-- ==== Sys2Proof/Machine/Switch.lean ====
section
/-!
DEFINITION. Time-slice switches (15 R250 to R253, 09 R208, R209, 12 R226, 14 R243), kills (15 R254), uncorrectable and
corrected errors (15 R256), and what F3 does with a recorded miss (05 R134, R443).
-/

namespace Sys2Proof.Machine

/-! ### The set of clusters (R253, 12 R226) -/

/-- The clusters that gangs of co-resident launches tie to a set. -/
def State.tiedTo (s : State) (die asid : Nat) (set : List Nat) : List Nat :=
  let gs := s.gangsOf die asid
  let launches := (gs.filter fun e => set.contains e.2.cluster &&
    (match mfind s.launches e.2.launch with
      | some l => l.coResident
      | none => false)).map fun e => e.2.launch
  ordered (set ++ (gs.filter fun e => launches.contains e.2.launch).map fun e => e.2.cluster)

/-- The set that a switch takes a context off. -/
def State.switchSet (s : State) (die asid : Nat) (clusters : List Nat) : List Nat :=
  let mine := (ordered clusters).filter fun c => (s.clustersOf die asid).contains c
  (List.range 4).foldl (fun set _ => s.tiedTo die asid set) mine

/-- The warps of a context on a set of clusters. -/
def State.warpsOn (s : State) (die asid : Nat) (set : List Nat) : SMap Warp :=
  s.warps.filter fun e => e.2.ofCtx die asid && set.contains e.2.cluster

/-- A change to those warps. -/
def State.onWarps (s : State) (die asid : Nat) (set : List Nat) (f : Warp → Warp) : State :=
  { s with warps := s.warps.map fun e => if e.2.ofCtx die asid && set.contains e.2.cluster then (e.1, f e.2) else e }

/-- A stage of a switch. -/
def State.setStage (s : State) (die asid : Nat) (x : SwitchStage) : State :=
  s.setCtx (ctxKey die asid) { s.ctx (ctxKey die asid) with stage := x }

/-! ### Stages (R253) -/

/-- SWITCH_STOP: R253 stage 1. -/
def execSwitchStop (die asid : Nat) (clusters : List Nat) (s : State) : Host.Outcome State Fault Refusal :=
  let ck := ctxKey die asid
  let c := s.ctx ck
  let set := s.switchSet die asid clusters
  if set.isEmpty ∨ (c.stage ≠ .running ∧ c.stage ≠ .cleared) then .next s
  else .next (s.setCtx ck { c with stage := .stopped, leaving := ordered (c.leaving ++ set) })

/-- Loads that have come reach their registers. One that will not come stays outstanding, for the first instruction that
waits for it (R246). -/
def State.drainLoads (s : State) (k : Nat) (w : Warp) : State :=
  (w.loads.filter fun l => l.lost.isNone && l.waiting.isEmpty).foldl (fun s l => s.landLoad k l) s

/-- Whether stage 2 has ended: loads are in registers, copies and collectives have run to completion. -/
def State.drained (s : State) (die asid : Nat) (set : List Nat) : Bool :=
  (s.warpsOn die asid set).all fun e => (e.2.loads.all fun l => l.lost.isSome) && e.2.copies == 0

*Exercise*: A word-for-word copy of the entries, from the first line through the line containing "of clusters. -/", is the whole answer.

*Written reply*:
-- ==== Sys2Proof/Machine/Switch.lean ====
section
/-!
DEFINITION. Time-slice switches (15 R250 to R253, 09 R208, R209, 12 R226, 14 R243), kills (15 R254), uncorrectable and
corrected errors (15 R256), and what F3 does with a recorded miss (05 R134, R443).
-/

namespace Sys2Proof.Machine

/-! ### The set of clusters (R253, 12 R226) -/

/-- The clusters that gangs of co-resident launches tie to a set. -/
def State.tiedTo (s : State) (die asid : Nat) (set : List Nat) : List Nat :=
  let gs := s.gangsOf die asid
  let launches := (gs.filter fun e => set.contains e.2.cluster &&
    (match mfind s.launches e.2.launch with
      | some l => l.coResident
      | none => false)).map fun e => e.2.launch
  ordered (set ++ (gs.filter fun e => launches.contains e.2.launch).map fun e => e.2.cluster)

/-- The set that a switch takes a context off. -/
def State.switchSet (s : State) (die asid : Nat) (clusters : List Nat) : List Nat :=
  let mine := (ordered clusters).filter fun c => (s.clustersOf die asid).contains c
  (List.range 4).foldl (fun set _ => s.tiedTo die asid set) mine

/-- The warps of a context on a set of clusters. -/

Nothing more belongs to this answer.